Before I could start this project, I had to request and gain access to WMF’s private data servers. I started this before my Outreachy internship period officially began as it can sometimes take a couple weeks to get everything sorted out. This process entailed:
- signing a volunteer/intern NDA
- signing Acknowledgement of Wikimedia Server Access Responsibilities form
- determining which servers I needed access to for my projects
- creating a developer MediaWiki account
- opening a Phabricator ticket with my request
- creating a SSH keypair for production shell access
Once I got access to the servers, I still had work on my end to get everything set up. This was a little confusing, but I documented my steps here (hopefully this will help others requesting access in the future). Now, I could ssh into the WMF servers and run Hive queries through the command line.
Before starting to generate a new readership report, I read through a couple of the last editions to familiarize myself with the metrics and queries. Tilman, my mentor (who had previously been creating these reports), sent me his Google sheets where he’s been capturing this data and generating charts.
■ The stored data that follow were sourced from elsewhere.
-- ==== Sys2Proof/Machine/Records.lean ====
section
/-! DEFINITION. The record memory (chapter 9): append, overwrite and loss, acknowledgment, the change of boundary, and the handing of
event records by every block. -/

namespace Sys2Proof.Machine

open Sys2Proof

variable {α : Type}

/-- The area takes no further append (R147). -/
def areaExhausted (a : Area α) : Bool := decide (top32 ≤ a.newest)

/-- The append finds the area full and its oldest record unacknowledged: the overwrite is a loss (R148). -/
def appendLoses (capacity : Nat) (a : Area α) : Bool :=
  decide (capacity ≤ a.held.length) && decide (a.ackPoint < oldestOf a)

/-- R147 and R148: append a record built from its sequence number. -/
def appendTo (capacity : Nat) (build : Nat → α) (a : Area α) : Area α :=
  if areaExhausted a then a
  else
    let record := build (a.newest + 1)
    if capacity ≤ a.held.length then
      { a with
        held := a.held.drop 1 ++ [record]
        newest := a.newest + 1
        appended := satInc top32 a.appended
        overwritten := satInc top32 a.overwritten
        lost := if appendLoses capacity a then satInc top32 a.lost else a.lost
        ackPoint := if appendLoses capacity a then oldestOf a else a.ackPoint }
    else
      { a with
        held := a.held ++ [record]
        newest := a.newest + 1
        appended := satInc top32 a.appended }

/-- An event record with the clock and the station value that stand now (R147, R158), but for its sequence number. -/
def stampEvent (s : State) (origin : Origin) (event : Event) (sequence : Nat) : EventRecord :=
  { sequence := sequence, clock := s.clock, station := s.travel.station, origin := origin, event := event }

/-- Hand an event record to the record memory. It is stamped with the clock and the station value that stand now (R147, R158); while
the memory is not open it is discarded (R147). -/
def appendEvent (origin : Origin) (event : Event) (s : State) : State :=
  if s.recordsOpen then
    { s with events := appendTo (capacityOf s .event) (stampEvent s origin event) s.events }
  else s

/-- R149: at the first loss of a run, the first lost takes the overwritten number and RECORDS_LOST is handed on. -/
def noteMatLoss (before : Area ProfileRecord) (s : State) : State :=
  if appendLoses (capacityOf s .mat) before && !areaExhausted before && s.mat.firstLost.isNone then
    appendEvent .recordMemory (.recordsLost (oldestOf before) (capacityOf s .mat))
      { s with mat := { s.mat with firstLost := some (oldestOf before) } }
  else s

/-- Hand a profile record to the record memory (R147, R149). -/
def appendProfile (build : Nat → ProfileRecord) (s : State) : State :=
  if s.recordsOpen then
    noteMatLoss s.mat { s with mat := appendTo (capacityOf s .mat) build s.mat }
  else s

/-- R153: the ack point moves up to an acknowledged number, and the lost at last ack takes the lost count. -/
def ackArea (sequence : Nat) (a : Area α) : Area α :=
  { a with ackPoint := max a.ackPoint sequence, lostAtAck := a.lost }

/-- R149: a MAT loss run ends when the unacknowledged count is below the capacity. -/
def endLossRun (capacity : Nat) (a : Area α) : Area α :=
  if unacked a < capacity then { a with firstLost := none } else a

/-- R155: every record discarded, the counts zeroed, the numbering kept. -/
def clearArea (a : Area α) : Area α :=
  { held := [], newest := a.newest, ackPoint := a.newest, appended := 0, overwritten := 0, lost := 0, lostAtAck := 0
    firstLost := none }

/-- R151: the held records from a sequence number onward, at most `count`. -/
def readFrom (a : Area α) (first count : Nat) : List α := (a.held.drop (first - oldestOf a)).take count

end Sys2Proof.Machine
end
Running the queries and updating the data wasn’t especially hard since this part is already well documented and for the most part I simply had to update the date range. However, as I started this project, I realized I had only a fuzzy understanding of Hadoop from a video I watched a few years ago, so I took some time for personal learning. I gained experience with Hive, MySQL, and Hadoop MapReduce while working on this project.
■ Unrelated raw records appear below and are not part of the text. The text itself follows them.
/-- The fields of a sensor slot: R93. -/
def slotField (s : State) (slot : Slot) : Nat → Option (List Byte)
  | 7 => some (pairField (slotUsed s.settings slot))
  | n =>
    match slot, n with
    | .grade d k, 2 => some (numField ((s.gradeSlots.get d).get k).reference)
    | .grade d k, 3 => some (pairField ((s.gradeSlots.get d).get k).refValid)
    | .grade d k, 4 => some (numField ((s.gradeSlots.get d).get k).reading)
    | .grade d k, 5 => some (natField (classCode ((s.gradeSlots.get d).get k).cls))
    | .grade d k, 6 => some (numField ((s.gradeSlots.get d).get k).deviation)
    | .slope, 4 => some (numField s.slopeSlot.reading)
    | .slope, 5 => some (natField (classCode s.slopeSlot.cls))
    | _, _ => none

def slotSetting : Slot → Nat → Option Setting
  | slot, 0 => some (.slotParam slot .address)
  | .grade d k, 1 => some (.slotParam (.grade d k) .weight)
  | _, _ => none

/-- Sensor slot group: R93. -/
def slotItem (s : State) (index : Nat) : Option (List Byte) :=
  (slotAt (unitOf index)).bind fun x => slotField s x (fieldOf index)

def slotGroupSetting (index : Nat) : Option Setting :=
  (slotAt (unitOf index)).bind fun x => slotSetting x (fieldOf index)

def feedAt (n : Nat) : Option FeedChannel := allFeed[n]?

/-- The fields of a feed channel: R128. -/
def feedField (s : State) (c : FeedChannel) : Nat → Option (List Byte)
  | 0 => some (natField (feedStateCode (s.feed.get c).state))
  | 1 => some (numField (feedLevel s c))
  | 2 => some (pairField (!feedFault s c))
  | 6 => some (numField (s.feed.get c).error)
  | 7 => some (numField (s.feed.get c).duty)
  | 8 => some (natField (s.feed.get c).hold)
  | 9 => some (field (i16 (s.feed.get c).jogDuty ++ u16 (s.feed.get c).jogLeft))
  | 10 => some (natField (feedEndCode (s.feed.get c).lastEnd))
  | _ => none

def feedSetting (c : FeedChannel) : Nat → Option Setting
  | 3 => some (.levelSetpoint c)
  | 4 => some (.feedGain c)
  | 5 => some (.manualDuty c)
  | _ => none

/-- Feed channel group: R128. -/
def feedItem (s : State) (index : Nat) : Option (List Byte) :=
  (feedAt (unitOf index)).bind fun c => feedField s c (fieldOf index)

def feedGroupSetting (index : Nat) : Option Setting :=
  (feedAt (unitOf index)).bind fun c => feedSetting c (fieldOf index)

/-- R39 items 10 and 11. -/
def widthJogField (r : Extension) : List Byte := field (u8 (widthDirCode r.jogDir) ++ u16 r.jogLeft)

/-- Geometry group: R39. -/
def geometryItem (s : State) : Nat → Option (List Byte)
  | 3 => some (numField s.geometry.left.position)
  | 4 => some (numField s.geometry.right.position)
  | 5 => some (numField (screedWidth s))
  | 6 => some (numField (edgeL s))
  | 7 => some (numField (edgeR s))
  | 8 => some (pairField s.geometry.left.stale)
  | 9 => some (pairField s.geometry.right.stale)
  | 10 => some (widthJogField s.geometry.left)
  | 11 => some (widthJogField s.geometry.right)
  | 12 => some (natField (widthEndCode s.geometry.left.lastEnd))
  | 13 => some (natField (widthEndCode s.geometry.right.lastEnd))
  | _ => none

def geometrySetting : Nat → Option Setting
  | 0 => some (.screed .main)
  | 1 => some (.screed (.boltOn .left))
  | 2 => some (.screed (.boltOn .right))
  | _ => none

/-- Travel group: R37. -/
def travelItem (s : State) : Nat → Option (List Byte)
  | 0 => some (numField s.travel.pulseCount)
  | 1 => some (numField s.travel.station)
  | 2 => some (numField s.travel.highWater)
  | 3 => some (numField s.job.start)
  | 4 => some (numField s.travel.speed)
  | 5 => some (numField s.travel.windowChange)
  | 7 => some (natField s.travel.pulseSilence)
  | 9 => some (natField (stopCode s.travel.stop.state))
  | 10 => some (natField s.travel.stop.elapsed)
  | 11 => some (natField s.travel.stop.codeInForce)
  | 12 => some (pairField s.travel.stop.pending)
  | _ => none

def travelSetting : Nat → Option Setting
  | 6 => some .pulsesPerMetre
  | 8 => some .standbyCode
  | _ => none

/-- Clock group: R38. -/
def clockItem (s : State) : Nat → Option (List Byte)
  | 0 => some (natField s.clock.day.toNat)
  | 1 => some (natField s.clock.hour.toNat)
  | 2 => some (natField s.clock.minute.toNat)
  | 3 => some (natField s.clock.second.toNat)
  | 4 => some (natField s.clock.sixteenth.toNat)
  | _ => none

/-- Job group: R156. -/
def jobItem (s : State) : Nat → Option (List Byte)
  | 0 => some (natField s.job.number)
  | 1 => some (field (s.job.road.take 8))
  | 2 => some (field (s.job.road.drop 8))
  | 3 => some (natField s.job.lane)
  | 4 => some (natField (layerCode s.job.layer))
  | 5 => some (numField s.job.start)
  | _ => none

/-- The fields of an area but the capacity and the first lost: R159. -/
def areaField {α : Type} (a : Area α) (capacity : Nat) : Nat → Option (List Byte)
  | 1 => some (natField a.held.length)
  | 2 => some (sequenceItem (oldestOf a))
  | 3 => some (natField a.newest)
  | 4 => some (natField a.ackPoint)
  | 5 => some (natField (unacked a))
  | 6 => some (natField a.appended)
  | 7 => some (natField a.overwritten)
  | 8 => some (natField a.lost)
  | 9 => some (natField a.lostAtAck)
  | 11 => some (pairField (nearFull a capacity))
  | 12 => some (pairField (lossStands a))
  | _ => none

/-- Area group: R159. -/
def areaItem (s : State) (index : Nat) : Option (List Byte) :=
  if index = 10 then some (optionField s.mat.firstLost)
  else if index = 16 then some (natField (capacityOf s .event))
  else
    match unitOf index with
    | 0 => areaField s.mat (capacityOf s .mat) (fieldOf index)
    | 1 => areaField s.events (capacityOf s .event) (fieldOf index)
    | _ => none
Here are the resources I used:
- I watched this 1 hour video which is a great intro to MapReduce
- Hadoop in Practice (ch 1 + 10)
- Hadoop, The Definitive Guide (ch 1 + 12)
- Hive Language Manual
- Hive Cheatsheet for SQL Users
Apache Hive was developed by Facebook as an open source data warehouse infrastructure for querying and analyzing huge volumes of data stored in Hadoop clusters. Hive makes it easy to run SQL-like queries (called HiveQL) as MapReduce jobs in Hadoop. My previous experience with SQL was useful in quickly getting up to speed with HiveQL.
Apache Hadoop is an open source software for distributed storage and processing of very large data sets. The storage part is the Hadoop Distributed File System (HDFS) and the processing part is Hadoop MapReduce.
It’s probably worth mentioning that although they are still widely used in industry, MapReduce and Hive are slightly outdated technologies and there are faster options available.
Once I felt more comfortable with these technologies, I finished generating the data by running queries in Hive, updating the Google sheets and charts, and calculating average values for the timespan of the report.
Next, it was time to make sense of all the data and catch any anomalies and patterns. This part was super interesting. I learned the (obvious) lesson that things aren’t always what they seem and sometimes the data doesn’t back up one’s initial assumptions.
Specifically, there was a large spike in pageviews on November 9, 2016. Of course, I assumed this was due to the US Presidential Election, but I had to prove it through the data. One way to do this was to investigate along the country dimension, and find the countries with the largest change around this time. However, when I ran the to query to do this, I found that the US showed no unusual growth around this time. This doesn’t necessarily disprove my theory, but doesn’t support it. After more investigating, I couldn’t find a good answer to explain the spike and it wasn’t worth spending more time looking into it.
I wrote the draft up in Google Doc with input from Tilman, and sent it out to the appropriate WMF mailing lists. I posted the report and all the charts to the Wikimedia Commons.
This was a fun project to assimilate myself with some of the most important WMF metrics while providing useful information to members of the Wikimedia community. If you’re interested in learning more about these metrics, be on the lookout for the next report in early February!